GIVEN RECORDS Block Start

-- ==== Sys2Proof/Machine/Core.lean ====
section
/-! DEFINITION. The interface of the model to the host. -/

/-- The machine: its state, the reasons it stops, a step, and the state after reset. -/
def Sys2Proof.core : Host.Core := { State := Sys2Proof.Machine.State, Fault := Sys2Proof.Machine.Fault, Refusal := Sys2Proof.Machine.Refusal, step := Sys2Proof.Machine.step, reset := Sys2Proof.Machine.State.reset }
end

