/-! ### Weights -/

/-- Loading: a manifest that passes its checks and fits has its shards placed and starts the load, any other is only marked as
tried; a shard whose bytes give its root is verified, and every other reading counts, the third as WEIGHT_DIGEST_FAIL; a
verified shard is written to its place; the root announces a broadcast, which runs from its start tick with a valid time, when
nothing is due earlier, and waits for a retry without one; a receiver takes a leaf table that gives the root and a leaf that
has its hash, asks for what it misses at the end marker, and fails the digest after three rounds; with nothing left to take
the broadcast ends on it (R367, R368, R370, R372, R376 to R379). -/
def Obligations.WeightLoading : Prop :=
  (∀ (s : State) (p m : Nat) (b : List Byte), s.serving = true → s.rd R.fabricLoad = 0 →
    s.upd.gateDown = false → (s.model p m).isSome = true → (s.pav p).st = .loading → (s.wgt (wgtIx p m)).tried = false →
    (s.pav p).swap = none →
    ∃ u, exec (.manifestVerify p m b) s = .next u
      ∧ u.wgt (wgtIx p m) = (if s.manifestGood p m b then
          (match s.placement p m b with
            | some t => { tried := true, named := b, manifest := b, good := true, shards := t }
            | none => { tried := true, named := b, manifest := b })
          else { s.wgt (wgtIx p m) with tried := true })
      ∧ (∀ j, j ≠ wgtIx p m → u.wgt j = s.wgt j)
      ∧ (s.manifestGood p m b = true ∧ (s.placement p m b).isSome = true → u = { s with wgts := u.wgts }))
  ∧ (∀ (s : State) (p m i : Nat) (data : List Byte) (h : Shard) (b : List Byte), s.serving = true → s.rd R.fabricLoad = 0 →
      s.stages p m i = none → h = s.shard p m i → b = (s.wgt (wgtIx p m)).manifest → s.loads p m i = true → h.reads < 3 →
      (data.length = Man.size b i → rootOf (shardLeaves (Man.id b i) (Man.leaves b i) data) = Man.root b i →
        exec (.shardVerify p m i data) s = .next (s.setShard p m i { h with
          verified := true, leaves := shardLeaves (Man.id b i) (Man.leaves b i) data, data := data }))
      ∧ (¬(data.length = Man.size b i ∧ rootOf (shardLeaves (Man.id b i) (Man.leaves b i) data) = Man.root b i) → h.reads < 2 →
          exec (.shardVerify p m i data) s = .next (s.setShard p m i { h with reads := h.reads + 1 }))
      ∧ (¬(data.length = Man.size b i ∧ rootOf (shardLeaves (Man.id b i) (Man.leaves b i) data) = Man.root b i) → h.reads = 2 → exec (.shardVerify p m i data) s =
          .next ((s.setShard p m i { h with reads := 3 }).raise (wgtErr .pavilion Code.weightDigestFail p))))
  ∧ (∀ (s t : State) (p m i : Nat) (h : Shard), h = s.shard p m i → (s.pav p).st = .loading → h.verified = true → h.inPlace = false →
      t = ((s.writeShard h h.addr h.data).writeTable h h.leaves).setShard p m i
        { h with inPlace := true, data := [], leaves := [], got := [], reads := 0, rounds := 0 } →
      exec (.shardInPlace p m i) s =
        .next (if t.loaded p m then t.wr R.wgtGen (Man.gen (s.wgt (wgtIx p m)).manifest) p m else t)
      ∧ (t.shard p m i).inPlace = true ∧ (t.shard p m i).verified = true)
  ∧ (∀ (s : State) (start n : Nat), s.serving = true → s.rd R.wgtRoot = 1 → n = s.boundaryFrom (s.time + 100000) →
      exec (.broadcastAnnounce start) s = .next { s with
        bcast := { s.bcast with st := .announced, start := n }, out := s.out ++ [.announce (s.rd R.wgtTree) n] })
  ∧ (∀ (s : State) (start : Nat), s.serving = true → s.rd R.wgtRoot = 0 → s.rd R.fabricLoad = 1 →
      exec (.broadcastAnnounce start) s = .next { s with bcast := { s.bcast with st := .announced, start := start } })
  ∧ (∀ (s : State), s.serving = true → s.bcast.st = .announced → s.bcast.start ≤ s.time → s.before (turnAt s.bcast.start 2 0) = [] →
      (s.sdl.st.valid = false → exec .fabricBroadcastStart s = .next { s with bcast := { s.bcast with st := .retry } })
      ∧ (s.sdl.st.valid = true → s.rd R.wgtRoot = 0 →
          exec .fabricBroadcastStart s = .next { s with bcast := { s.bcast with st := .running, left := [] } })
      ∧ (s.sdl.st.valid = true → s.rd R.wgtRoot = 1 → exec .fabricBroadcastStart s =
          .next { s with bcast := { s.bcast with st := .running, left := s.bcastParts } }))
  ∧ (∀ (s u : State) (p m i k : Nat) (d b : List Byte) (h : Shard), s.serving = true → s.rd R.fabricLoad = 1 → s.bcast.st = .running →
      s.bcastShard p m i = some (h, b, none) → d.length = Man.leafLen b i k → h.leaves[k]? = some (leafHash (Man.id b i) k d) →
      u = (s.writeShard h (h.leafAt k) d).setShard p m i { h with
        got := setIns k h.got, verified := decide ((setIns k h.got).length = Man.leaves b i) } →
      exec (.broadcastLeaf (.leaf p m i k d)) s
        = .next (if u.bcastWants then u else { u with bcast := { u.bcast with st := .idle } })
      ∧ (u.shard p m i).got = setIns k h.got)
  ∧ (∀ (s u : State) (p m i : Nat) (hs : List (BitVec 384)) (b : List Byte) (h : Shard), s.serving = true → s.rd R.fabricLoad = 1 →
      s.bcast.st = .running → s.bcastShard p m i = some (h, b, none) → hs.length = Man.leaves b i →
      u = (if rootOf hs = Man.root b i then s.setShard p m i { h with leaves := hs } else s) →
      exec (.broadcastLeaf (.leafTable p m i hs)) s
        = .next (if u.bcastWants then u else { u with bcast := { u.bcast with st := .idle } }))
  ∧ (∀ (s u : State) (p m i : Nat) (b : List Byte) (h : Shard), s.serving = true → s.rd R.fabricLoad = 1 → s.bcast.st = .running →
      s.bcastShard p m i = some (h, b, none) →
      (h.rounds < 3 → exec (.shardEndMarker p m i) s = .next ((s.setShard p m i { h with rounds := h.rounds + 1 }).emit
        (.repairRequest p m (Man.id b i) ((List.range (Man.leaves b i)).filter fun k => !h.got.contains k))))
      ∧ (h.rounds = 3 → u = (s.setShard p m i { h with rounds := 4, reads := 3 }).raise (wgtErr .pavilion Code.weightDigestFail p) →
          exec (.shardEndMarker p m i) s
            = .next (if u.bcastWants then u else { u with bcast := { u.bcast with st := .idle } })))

GIVEN RECORDS Block End

◆ WORK TO COMPLETE
Every record above needs to be returned in full, exactly.

◆ ANSWER FOR THE TASK
-- ==== Sys2Proof/Machine/Core.lean ====
section
/-! DEFINITION. The interface of the model to the host. -/

/-- The machine: its state, the reasons it stops, a step, and the state after reset. -/
def Sys2Proof.core : Host.Core := { State := Sys2Proof.Machine.State, Fault := Sys2Proof.Machine.Fault, Refusal := Sys2Proof.Machine.Refusal, step := Sys2Proof.Machine.step, reset := Sys2Proof.Machine.State.reset }
end

/-! ### Weights -/

/-- Loading: a manifest that passes its checks and fits has its shards placed and starts the load, any other is only marked as
tried; a shard whose bytes give its root is verified, and every other reading counts, the third as WEIGHT_DIGEST_FAIL; a
verified shard is written to its place; the root announces a broadcast, which runs from its start tick with a valid time, when
nothing is due earlier, and waits for a retry without one; a receiver takes a leaf table that gives the root and a leaf that
has its hash, asks for what it misses at the end marker, and fails the digest after three rounds; with nothing left to take
the broadcast ends on it (R367, R368, R370, R372, R376 to R379). -/
def Obligations.WeightLoading : Prop :=
  (∀ (s : State) (p m : Nat) (b : List Byte), s.serving = true → s.rd R.fabricLoad = 0 →
    s.upd.gateDown = false → (s.model p m).isSome = true → (s.pav p).st = .loading → (s.wgt (wgtIx p m)).tried = false →
    (s.pav p).swap = none →
    ∃ u, exec (.manifestVerify p m b) s = .next u
      ∧ u.wgt (wgtIx p m) = (if s.manifestGood p m b then
          (match s.placement p m b with
            | some t => { tried := true, named := b, manifest := b, good := true, shards := t }
            | none => { tried := true, named := b, manifest := b })
          else { s.wgt (wgtIx p m) with tried := true })
      ∧ (∀ j, j ≠ wgtIx p m → u.wgt j = s.wgt j)
      ∧ (s.manifestGood p m b = true ∧ (s.placement p m b).isSome = true → u = { s with wgts := u.wgts }))
  ∧ (∀ (s : State) (p m i : Nat) (data : List Byte) (h : Shard) (b : List Byte), s.serving = true → s.rd R.fabricLoad = 0 →
      s.stages p m i = none → h = s.shard p m i → b = (s.wgt (wgtIx p m)).manifest → s.loads p m i = true → h.reads < 3 →
      (data.length = Man.size b i → rootOf (shardLeaves (Man.id b i) (Man.leaves b i) data) = Man.root b i →
        exec (.shardVerify p m i data) s = .next (s.setShard p m i { h with
          verified := true, leaves := shardLeaves (Man.id b i) (Man.leaves b i) data, data := data }))
      ∧ (¬(data.length = Man.size b i ∧ rootOf (shardLeaves (Man.id b i) (Man.leaves b i) data) = Man.root b i) → h.reads < 2 →
          exec (.shardVerify p m i data) s = .next (s.setShard p m i { h with reads := h.reads + 1 }))
      ∧ (¬(data.length = Man.size b i ∧ rootOf (shardLeaves (Man.id b i) (Man.leaves b i) data) = Man.root b i) → h.reads = 2 → exec (.shardVerify p m i data) s =
          .next ((s.setShard p m i { h with reads := 3 }).raise (wgtErr .pavilion Code.weightDigestFail p))))
  ∧ (∀ (s t : State) (p m i : Nat) (h : Shard), h = s.shard p m i → (s.pav p).st = .loading → h.verified = true → h.inPlace = false →
      t = ((s.writeShard h h.addr h.data).writeTable h h.leaves).setShard p m i
        { h with inPlace := true, data := [], leaves := [], got := [], reads := 0, rounds := 0 } →
      exec (.shardInPlace p m i) s =
        .next (if t.loaded p m then t.wr R.wgtGen (Man.gen (s.wgt (wgtIx p m)).manifest) p m else t)
      ∧ (t.shard p m i).inPlace = true ∧ (t.shard p m i).verified = true)
  ∧ (∀ (s : State) (start n : Nat), s.serving = true → s.rd R.wgtRoot = 1 → n = s.boundaryFrom (s.time + 100000) →
      exec (.broadcastAnnounce start) s = .next { s with
        bcast := { s.bcast with st := .announced, start := n }, out := s.out ++ [.announce (s.rd R.wgtTree) n] })
  ∧ (∀ (s : State) (start : Nat), s.serving = true → s.rd R.wgtRoot = 0 → s.rd R.fabricLoad = 1 →
      exec (.broadcastAnnounce start) s = .next { s with bcast := { s.bcast with st := .announced, start := start } })
  ∧ (∀ (s : State), s.serving = true → s.bcast.st = .announced → s.bcast.start ≤ s.time → s.before (turnAt s.bcast.start 2 0) = [] →
      (s.sdl.st.valid = false → exec .fabricBroadcastStart s = .next { s with bcast := { s.bcast with st := .retry } })
      ∧ (s.sdl.st.valid = true → s.rd R.wgtRoot = 0 →
          exec .fabricBroadcastStart s = .next { s with bcast := { s.bcast with st := .running, left := [] } })
      ∧ (s.sdl.st.valid = true → s.rd R.wgtRoot = 1 → exec .fabricBroadcastStart s =
          .next { s with bcast := { s.bcast with st := .running, left := s.bcastParts } }))
  ∧ (∀ (s u : State) (p m i k : Nat) (d b : List Byte) (h : Shard), s.serving = true → s.rd R.fabricLoad = 1 → s.bcast.st = .running →
      s.bcastShard p m i = some (h, b, none) → d.length = Man.leafLen b i k → h.leaves[k]? = some (leafHash (Man.id b i) k d) →
      u = (s.writeShard h (h.leafAt k) d).setShard p m i { h with
        got := setIns k h.got, verified := decide ((setIns k h.got).length = Man.leaves b i) } →
      exec (.broadcastLeaf (.leaf p m i k d)) s
        = .next (if u.bcastWants then u else { u with bcast := { u.bcast with st := .idle } })
      ∧ (u.shard p m i).got = setIns k h.got)
  ∧ (∀ (s u : State) (p m i : Nat) (hs : List (BitVec 384)) (b : List Byte) (h : Shard), s.serving = true → s.rd R.fabricLoad = 1 →
      s.bcast.st = .running → s.bcastShard p m i = some (h, b, none) → hs.length = Man.leaves b i →
      u = (if rootOf hs = Man.root b i then s.setShard p m i { h with leaves := hs } else s) →
      exec (.broadcastLeaf (.leafTable p m i hs)) s
        = .next (if u.bcastWants then u else { u with bcast := { u.bcast with st := .idle } }))
  ∧ (∀ (s u : State) (p m i : Nat) (b : List Byte) (h : Shard), s.serving = true → s.rd R.fabricLoad = 1 → s.bcast.st = .running →
      s.bcastShard p m i = some (h, b, none) →
      (h.rounds < 3 → exec (.shardEndMarker p m i) s = .next ((s.setShard p m i { h with rounds := h.rounds + 1 }).emit
        (.repairRequest p m (Man.id b i) ((List.range (Man.leaves b i)).filter fun k => !h.got.contains k))))
      ∧ (h.rounds = 3 → u = (s.setShard p m i { h with rounds := 4, reads := 3 }).raise (wgtErr .pavilion Code.weightDigestFail p) →
          exec (.shardEndMarker p m i) s
            = .next (if u.bcastWants then u else { u with bcast := { u.bcast with st := .idle } })))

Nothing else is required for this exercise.